The UN World Population Prospectus has various breakdowns here, and they group
people in 5-year groups, so there's a break at 14 and a break at 19. I'm
guessing that's where this chart came from.

If I had to make an educated guess, I'd say it's probably done this way to
make data more comparable between countries for whatever reason. I'm not
exactly sure why that would be necessary, but generally when you see something
weird like this, it's because something changes a lot from culture to culture,
so they use wider buckets to capture everyone who is reasonably comparable.
Maybe it's some combination of when different cultures start counting your age
and a lack of good birth records in poorer areas, and they figure people can
more or less estimate which 5 year block you're in.

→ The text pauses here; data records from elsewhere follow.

theorem putCmd_cmds_twice (s u : State) (x y : Cmd) (h : u.cmds = (putCmd s x).cmds) (hi : x.id = y.id) : (putCmd u y).cmds = (putCmd s y).cmds := by
  unfold putCmd at *
  dsimp only at *
  rw [h, List.map_map]
  apply List.map_congr_left
  intro a _
  show (if (if a.id = x.id then x else a).id = y.id then y else (if a.id = x.id then x else a)) = _
  by_cases ha : a.id = x.id
  · rw [if_pos ha, if_pos hi, if_pos (ha.trans hi)]
  · rw [if_neg ha]

/-- The leader of a PERMUTE sets T_flip and sends it (R369). -/
theorem tryFlip_says (s : State) (c : Cmd) : ∃ a, (tryFlip s c).cmds = (if a = [] then s else putCmd s { c with aux := c.aux ++ a }).cmds ∧ (c.pkt.clsOp ≠ 0x907 → a = []) ∧
    Carried { s with cmds := (tryFlip s c).cmds } (tryFlip s c) ∧ Quiet s (tryFlip s c) ∧
    (c.pkt.clsOp = 0x907 → c.phase = .staged → leads s c → (∀ p ∈ setOf c, p ≠ s.cfg.peerId → p ∈ c.acked) → c.aux.length = 5 → ∃ t, a = [t] ∧ s.time < t ∧
      (s.power.phase ≠ 0xF → ∀ p ∈ setOf c, p ≠ s.cfg.peerId →
        Out_ (tryFlip s c) (fun x => x.dst = p ∧ x.typ = mtCollFlip ∧ x.job = c.pkt.job ∧ x.body = [collHash s c, (descOf s c).stream, (descOf s c).round, t]))) ∧
    ((∃ p ∈ setOf c, p ≠ s.cfg.peerId ∧ p ∉ c.acked) → tryFlip s c = s) := by
  unfold tryFlip
  extract_lets live others t d s1
  have hall : (others.all (fun p => c.acked.contains p)) = true ↔ ∀ p ∈ setOf c, p ≠ s.cfg.peerId → p ∈ c.acked := by
    unfold others
    rw [List.all_eq_true]
    simp [List.mem_filter]
  by_cases h : c.pkt.clsOp = 0x907 ∧ c.phase = .staged ∧ live.head? = some s.cfg.peerId ∧ (others.all (fun p => c.acked.contains p)) = true ∧ c.aux.length = 5
  · rw [if_pos h]
    have hs1 : s1 = others.foldl (fun s' p => sendCmd s' c p mtCollFlip 7 ((fun (s' : State) (_ : Nat) => [groupHash (asRead s' c) c, d.stream, d.round, t]) s' p) ((fun _ _ => []) s' p)) s := rfl
    have hc := sends_carried c mtCollFlip 7 (fun (s' : State) (_ : Nat) => [groupHash (asRead s' c) c, d.stream, d.round, t]) (fun _ _ => []) others s (Carried.refl s)
    have hq := sends_quiet c mtCollFlip 7 (fun (s' : State) (_ : Nat) => [groupHash (asRead s' c) c, d.stream, d.round, t]) (fun _ _ => []) others s (Quiet.refl s)
    have ho := fun hp => sends_out c mtCollFlip 7 (fun (s' : State) (_ : Nat) => [groupHash (asRead s' c) c, d.stream, d.round, t]) (fun _ _ => []) others s hp
    rw [← hs1] at hc hq ho
    clear hs1
    clear_value s1
    refine ⟨[t], ?_, fun hn => absurd h.1 hn, ?_, putCmd_quiet _ _ hq, fun _ _ _ _ _ => ⟨t, rfl, ?_, fun hp p h1 h2 => ?_⟩, fun ⟨p, h1, h2, h3⟩ => absurd (hall.mp h.2.2.2.1 p h1 h2) h3⟩
    · rw [if_neg (by simp)]
      show (putCmd s1 _).cmds = _
      unfold putCmd; dsimp only; rw [hc.cmds]
    · have : Carried { s with cmds := (putCmd s1 { c with aux := c.aux ++ [t] }).cmds } { s1 with cmds := (putCmd s1 { c with aux := c.aux ++ [t] }).cmds } := { hc with cmds := rfl }
      exact this
    · unfold t; split <;> omega
    · obtain ⟨u, cu, ou⟩ := (ho hp).2 p (by unfold others; exact List.mem_filter.mpr ⟨h1, by simpa using h2⟩)
      have hh : groupHash (asRead u c) c = collHash s c := groupHash_of cu.reads c
      exact Out_.kept (ou.mono fun m hm => ⟨hm.1, hm.2.1, hm.2.2.2.1, by rw [← hh]; exact hm.2.2.2.2.1⟩) ⟨[], [], by simp [putCmd], by simp [putCmd]⟩
  · rw [if_neg h]
    exact ⟨[], by simp, fun _ => rfl, Carried.refl s, Quiet.refl s, fun a b e f g => absurd ⟨a, b, e, hall.mpr f, g⟩ h, fun _ => rfl⟩

/-- A member that must wait stages its outputs. -/
theorem collFinish_waits {s : State} {c : Cmd} (h : ¬ Awaiting s c) (hm : c.id ∈ s.cmds.map Cmd.id) (hw : (collStaged s c).wait = true) (hn : ∀ w ∈ (collStaged s c).writes, w.tgt.tier ≠ 4) :
    ∃ a, (collFinish s c).cmds = (putCmd s { withRun c (collStaged s c) with aux := c.aux ++ a }).cmds ∧ (c.pkt.clsOp ≠ 0x907 → a = []) ∧
      Carried { s with cmds := (collFinish s c).cmds } (collFinish s c) ∧ Quiet s (collFinish s c) := by
  obtain ⟨u, hu, hq, e⟩ := stage_waits (eff := collEff) (c := { c with phase := .staged }) hw hn
  have ew : withRun { c with phase := .staged } (collStaged s c) = withRun c (collStaged s c) := rfl
  rw [ew] at e
  rw [collFinish_eq h, e]
  have hi : c.id ∈ u.cmds.map Cmd.id := by rw [hu.cmds]; exact hm
  have hf : findCmd (putCmd u (withRun c (collStaged s c))) c.id = some (withRun c (collStaged s c)) := findCmd_putCmd u (withRun c (collStaged s c)) hi
  rw [hf]
  dsimp only
  obtain ⟨a1, a2, a3⟩ := ackStaged_says (putCmd u (withRun c (collStaged s c))) c (withRun c (collStaged s c)) (collLive s c)
  generalize ackStaged (putCmd u (withRun c (collStaged s c))) c (withRun c (collStaged s c)) (collLive s c) = w at *
  obtain ⟨a, b1, b2, b3, b4, -, -⟩ := tryFlip_says w (withRun c (collStaged s c))
  generalize tryFlip w (withRun c (collStaged s c)) = t at *
  have hwc : w.cmds = (putCmd s (withRun c (collStaged s c))).cmds := by
    rw [a1.cmds]; unfold putCmd; dsimp only; rw [hu.cmds]
  refine ⟨a, ?_, b2, ?_, ((hq.trans (putCmd_quiet _ _ (Quiet.refl u))).trans a2).trans b4⟩
  · rw [b1]
    by_cases ha : a = []
    · rw [if_pos ha, hwc, ha]
      have : ({ withRun c (collStaged s c) with aux := c.aux ++ [] } : Cmd) = withRun c (collStaged s c) := by rw [List.append_nil]; rfl
      rw [this]
    · rw [if_neg ha]
      exact putCmd_cmds_twice s w _ _ hwc rfl
  · have c1 : Carried { s with cmds := t.cmds } { u with cmds := t.cmds } := { hu.carried with cmds := rfl }
    have c2 : Carried { u with cmds := t.cmds } { w with cmds := t.cmds } := { a1 with cmds := rfl }
    exact (c1.trans c2).trans b3

section

/-- Two states in which a collective reads the same. -/
structure Alike (s u : State) : Prop extends Reads s u where
  streams : u.streams = s.streams
  lost : u.domain.lost = s.domain.lost

variable {s u : State} (h : Alike s u)
include h

theorem cBytes_of (c : Cmd) (g : GAddr) (n : Nat) : cBytes u c g n = cBytes s c g n := by
  unfold cBytes; simp only [resolve_of h.toReads]

theorem opVals_of (c : Cmd) (o : Opnd) : opVals u c o = opVals s c o := by unfold opVals; simp only [cBytes_of h]

theorem newContrib_of (c : Cmd) : newContrib u c = newContrib s c := by unfold newContrib; simp only [cBytes_of h, opVals_of h]

theorem rd_of (c d : Cmd) (g : GAddr) (n : Nat) : rdStruct (asRead u c) d g n = rdStruct (asRead s c) d g n := rdStruct_of h.toReads c d g n

theorem desc_of (c : Cmd) : descOf u c = descOf s c := descOf_of h.toReads c

theorem group_of (c : Cmd) : groupOf (asRead u c) c = groupOf (asRead s c) c := groupOf_of h.toReads c

theorem hash_of (c : Cmd) : groupHash (asRead u c) c = groupHash (asRead s c) c := groupHash_of h.toReads c

theorem live_of (l : List Nat) : liveOf u l = liveOf s l := by unfold liveOf; rw [h.lost]

theorem deferred_of (a b d : Nat) : deferredIn u a b d = deferredIn s a b d := by unfold deferredIn; rw [h.streams]

theorem table_of (c : Cmd) (d : CollD) : permTable (asRead u c) c d = permTable (asRead s c) c d := by unfold permTable; simp only [rd_of h]

theorem reduced_of (c : Cmd) (d : CollD) : reduced u c d = reduced s c d := by
  unfold reduced; simp only [cBytes_of h, newContrib_of h, deferred_of h, hash_of h]

theorem contribution_of (c : Cmd) (d : CollD) (p : Nat) : contribution u c d p = contribution s c d p := by
  unfold contribution
  simp only [live_of h, group_of h, cBytes_of h, table_of h, reduced_of h, h.cfg]

theorem partsOf_of (c : Cmd) : partsOf u c = partsOf s c := by unfold partsOf; simp only [desc_of h, contribution_of h, h.cfg]

theorem keptResult_of (c : Cmd) : keptResult u c = keptResult s c := by
  unfold keptResult; simp only [desc_of h, partsOf_of h, live_of h, group_of h]

theorem rawOut_of (c : Cmd) (o : Opnd) (ws : List SWrite) : rawOut u c o ws = rawOut s c o ws := by unfold rawOut; simp only [cBytes_of h]

theorem gatherWrites_of (c : Cmd) (ps : List (Nat × List Byte)) : gatherWrites u c ps = gatherWrites s c ps := by
  unfold gatherWrites; simp only [live_of h, group_of h, rawOut_of h]

theorem permWrites_of (c : Cmd) (d : CollD) (ps : List (Nat × List Byte)) : permWrites u c d ps = permWrites s c d ps := by
  unfold permWrites; simp only [live_of h, group_of h, rawOut_of h, table_of h, cBytes_of h, h.cfg]

theorem collWrites_of (c : Cmd) (d : CollD) (b : List Byte) : collWrites u c d b = collWrites s c d b := by
  unfold collWrites; simp only [live_of h, group_of h, rd_of h, h.cfg]

theorem collStatus_of (c : Cmd) (l : List Nat) (b : Bool) : collStatus u c l b = collStatus s c l b := by unfold collStatus; simp only [live_of h, group_of h]

theorem placeWrites_of (c : Cmd) (ws : List SWrite) : placeWrites u c ws = placeWrites s c ws := by unfold placeWrites; simp only [resolve_of h.toReads]

theorem flipWrite_of (c : Cmd) : flipWrite u c = flipWrite s c := by unfold flipWrite flipVersion; simp only [cBytes_of h]

theorem collStaged_of (c : Cmd) (ha : collAwaits u c = collAwaits s c) (hf : gaccFlags u c = gaccFlags s c) : collStaged u c = collStaged s c := by
  unfold collStaged
  simp only [desc_of h, keptResult_of h, partsOf_of h, gatherWrites_of h, permWrites_of h, collWrites_of h, collStatus_of h, placeWrites_of h, rawOut_of h, reduced_of h, flipWrite_of h, ha, hf]

theorem lateStage_of (c : Cmd) (n : Nat) (b : List Byte) (ha : collAwaits u c = collAwaits s c) (hf : gaccFlags u c = gaccFlags s c) : lateStage u c n b = lateStage s c n b := by
  unfold lateStage
  simp only [desc_of h, newContrib_of h, rawOut_of h, collWrites_of h, placeWrites_of h, ha, hf]

theorem collAwaits_of (c : Cmd) (hs : u.shards = s.shards) (hb : ∀ a n, gaccBusy u c a n = gaccBusy s c a n) : collAwaits u c = collAwaits s c := by
  unfold collAwaits
  simp only [live_of h, group_of h, desc_of h, rtoShard_of hs h.cfg, hb]

theorem gaccFlags_of (c : Cmd) (hs : u.shards = s.shards) (hm : atOwner c = true → u.mem = s.mem ∧ u.keys = s.keys) : gaccFlags u c = gaccFlags s c := by
  unfold gaccFlags
  rw [rtoShard_of hs h.cfg]
  cases rtoShard s c with
  | none => rfl
  | some x =>
    dsimp only
    split
    · next ho =>
      obtain ⟨m, k⟩ := hm ho
      have e : ∀ y n, rdKey u (jobKey u c.sess c.pkt.job) y n = rdKey s (jobKey s c.sess c.pkt.job) y n := fun y n => by
        unfold rdKey jobKey findJob getSes; rw [m, k, h.jobs, h.sessions]
      unfold gaccNew
      rw [gaccSum_of h.toReads ho, gaccAt_of h.toReads, e]
    · rfl

end

theorem collRow_exec {i : Instr} {op cid : Nat} (h : collRow i = some (op, cid)) (s : State) : exec i s = .next (collRun op cid s) := by
  unfold collRow at h
  split at h <;> cases h <;> rfl

theorem clsOp_op {p : Packet} {op : Nat} (ho : op < 256) (h : p.clsOp = 0x900 + op) : p.op = op := by rw [(Packet.op_of_cls p).1, h]; omega

theorem collRow_small {i : Instr} {op cid : Nat} (h : collRow i = some (op, cid)) : op < 256 := by
  unfold collRow at h
  split at h <;> cases h <;> decide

Another possibility is
that the older data sets were collected using some form that had you blocked
off in 5 year blocks for whatever reason, and they can't change it now without
invalidating the comparability of the data sets.

EDIT: If anyone's interested, I found this manual [1] on estimating population
age and sex where they go into detail about the assumptions in the five-year
age group method. Doesn't really explain why this is desirable, though - I
think it might have something to do with how census data are collected in
different countries.

[0] [http://esa.un.org/unpd/wpp/Excel-
Data/population.htm](http://esa.un.org/unpd/wpp/Excel-Data/population.htm)

[1]
[http://www.un.org/esa/population/techcoop/PopProj/manual3/ch...](http://www.un.org/esa/population/techcoop/PopProj/manual3/chapter2.pdf)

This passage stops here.